I then used my current solution, which just works very well and is very simple, although it requires a very simple parser in code.

You could also solve it by adding a bit of java code in the antlr-grammar. You can quite easily do a negative lookahead in the parser rule and only match it if the previous token excluding whitespace was a '{', and the token after the current expression is a '}'. A similar trick probably works in the lexer rules.

You could probably also write a bit of code in the lexer rule that emits different lexer tokens, based on the specific parts.
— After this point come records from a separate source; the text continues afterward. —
-- ==== Sys2Proof/Machine/Press.lean ====
section
/-!
DEFINITION. The press engine (ch. 14): decks and their owners, the bench and its partitions, the job card's geometry, the
refusal and admission of jobs, and strikes with their margin checks and seams.
-/

namespace Sys2Proof.Machine

open Sys2Proof

/-! ### The tables -/

def State.pu (s : State) (p : Nat) : PressU := mapGet (fun _ => {}) s.press.units p
def State.updPu (p : Nat) (f : PressU → PressU) (s : State) : State := { s with press := { s.press with units := mapUpd (fun _ => {}) p f s.press.units } }
def partKey (p a d : Nat) : Nat := (8 * p + a) * 4 + d
def State.part (s : State) (p a d : Nat) : DeckPart := mapGet (fun _ => {}) s.press.parts (partKey p a d)
def State.updPart (p a d : Nat) (f : DeckPart → DeckPart) (s : State) : State :=
  { s with press := { s.press with parts := mapUpd (fun _ => {}) (partKey p a d) f s.press.parts } }
def State.arr (s : State) (p a : Nat) : PressArray := mapGet (fun _ => {}) s.press.arrays (8 * p + a)
def State.updArr (p a : Nat) (f : PressArray → PressArray) (s : State) : State :=
  { s with press := { s.press with arrays := mapUpd (fun _ => {}) (8 * p + a) f s.press.arrays } }

def State.pjob (s : State) (n : Nat) : Option PressJob := (s.press.jobs.find? fun e => e.1 == n).map (·.2)
def State.updJob (n : Nat) (f : PressJob → PressJob) (s : State) : State :=
  { s with press := { s.press with jobs := s.press.jobs.map fun e => if e.1 = n then (n, f e.2) else e } }
def State.lay (s : State) (n : Nat) : Option LayJob := (s.press.lays.find? fun e => e.1 == n).map (·.2)
def State.updLay (n : Nat) (f : LayJob → LayJob) (s : State) : State :=
  { s with press := { s.press with lays := s.press.lays.map fun e => if e.1 = n then (n, f e.2) else e } }

/-- Counters CNT, JOB_CNT and CAL_CNT of a press. -/
def State.prCount (p sel n : Nat) (s : State) : State := s.bump (ofsOf (pgPRESS p) 0x64) sel n
def State.jobCount (p sel n : Nat) (s : State) : State := s.bump (ofsOf (pgPRESS p) 0x94) sel n
def State.calCount (p sel n : Nat) (s : State) : State := s.bump (ofsOf (pgPRESS p) 0xB8) sel n

/-- Owner of a deck (R622): none while unassigned. -/
def PressU.owner (u : PressU) (d : Nat) : Option Nat :=
  let o := field u.own (8 * d + 7) (8 * d)
  if o < 128 then some o else none

/-! ### The card (Table — Job card) -/

def PressJob.num (j : PressJob) (o n : Nat) : Nat := leNat ((j.card.drop o).take n)
def PressJob.bits (j : PressJob) (o hi lo : Nat) : Nat := j.num o 4 / 2 ^ lo % 2 ^ (hi - lo + 1)
def PressJob.flag (j : PressJob) (o b : Nat) : Bool := (j.num o 4).testBit b
def PressJob.head (j : PressJob) : Nat := j.bits 4 8 0
def PressJob.chain (j : PressJob) : Nat := j.bits 4 15 12
def PressJob.shape (j : PressJob) : Nat := j.bits 4 18 16
def PressJob.wfmt (j : PressJob) : Nat := j.bits 4 20 20
def PressJob.afmt (j : PressJob) : Nat := j.bits 4 23 22
def PressJob.decks (j : PressJob) : List Nat := (List.range 4).filter fun d => j.flag 4 (24 + d)
def PressJob.vectors (j : PressJob) : Nat := j.bits 8 23 0
def PressJob.kin (j : PressJob) : Nat := j.num 0xC 2
def PressJob.ifmt (j : PressJob) : Nat := j.bits 0xC 19 16
def PressJob.src (j : PressJob) : Nat := j.num 0x10 8
def PressJob.srcBlk (j : PressJob) : Nat := j.num 0x18 4
def PressJob.opnd (j : PressJob) : Nat := j.bits 0x1C 5 0
def PressJob.proOp (j : PressJob) : Nat := j.bits 0x1C 10 8
def PressJob.nstat (j : PressJob) : Nat := j.bits 0x1C 15 12
def PressJob.gamma (j : PressJob) : Bool := j.flag 0x1C 16
def PressJob.beta (j : PressJob) : Bool := j.flag 0x1C 17
def PressJob.dst (j : PressJob) : Nat := j.num 0x40 8
def PressJob.stride (j : PressJob) : Nat := j.num 0x48 4
def PressJob.ofmt (j : PressJob) : Nat := j.bits 0x4C 2 0
def PressJob.act (j : PressJob) : Nat := j.bits 0x4C 6 4
def PressJob.scaleVec (j : PressJob) : Bool := j.flag 0x4C 16
def PressJob.biasVec (j : PressJob) : Bool := j.flag 0x4C 17
def PressJob.resid (j : PressJob) : Bool := j.flag 0x4C 18
def PressJob.rfmt (j : PressJob) : Bool := j.flag 0x4C 19
def PressJob.accIn (j : PressJob) : Bool := j.flag 0x4C 20
def PressJob.statsOut (j : PressJob) : Bool := j.flag 0x4C 21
All these additions make the antlr-grammar output-language specific.

wolandscat commented 8 years ago

Doesn't your solution require a change to the c_attribute rule to enable the CONTAINED_REGEXP to plug in as a kind of c_object? The rule is:

c_attribute: adl_dir? rm_attribute_id ( c_existence | c_cardinality | c_existence c_cardinality )
    | adl_dir? rm_attribute_id c_existence? c_cardinality? SYM_MATCHES '{' c_objects '}'
    ;

I would have thought it had to become something like :

c_attribute: adl_dir? rm_attribute_id ( c_existence | c_cardinality | c_existence c_cardinality )
    | adl_dir? rm_attribute_id c_existence? c_cardinality? SYM_MATCHES ( '{' c_objects '}' | c_string_regex_block )
    ;

c_string_regex_block: CONTAINED_REGEXP ;

I would prefer to stay away from adding Java code to the Antlr spec - that makes using Antlr kind of pointless!

pieterbos commented 8 years ago

It certainly does require that and I did use something like that. I think in one or two more places in rules/archetype slot inclusion/exclusion.

I do not think it's a great solution, it's just that it works in all cases and is simple. All my attempts to find a more elegant solution so far did not work.

wolandscat commented 8 years ago

Indeed it is ugly, but I am coming around to the same conclusion.

ghost commented 8 years ago

I must look in it again, I come back to this on Monday

Bert

On 10-06-16 13:08, Thomas Beale wrote:

@pieterbos https://github.com/pieterbos just catching up on this issue. Have you checked if the current version of the grammar in this repo works? What form of regex grammar are you currently using? @BertVerhees https://github.com/BertVerhees what grammar are you currently using now for regex? You proposed a fix here https://openehr.atlassian.net/browse/SPECPR-181 - are you using it?

The main question I need to resolve is whether the grammar can work by treating a regex as a lexer entity or a parseable entity. Currently it is a lexer entity:

|// ---------- Delimited Regex matcher ------------ // allows for '/' or '^' delimiters REGEX: '/' ( '\/' | ~'/' )+ '/' | '^' ( '\^' | ~'^' )+ '^'; |

Bert has indicated it catches the single '/' in the |{PWD/PT0S}| duration examples, but I can't see how this can be so, since the REGEX lexer expression above cannot match a single '/'... OTOH I am never sure how Antlr is really working, so may be wrong on my understanding.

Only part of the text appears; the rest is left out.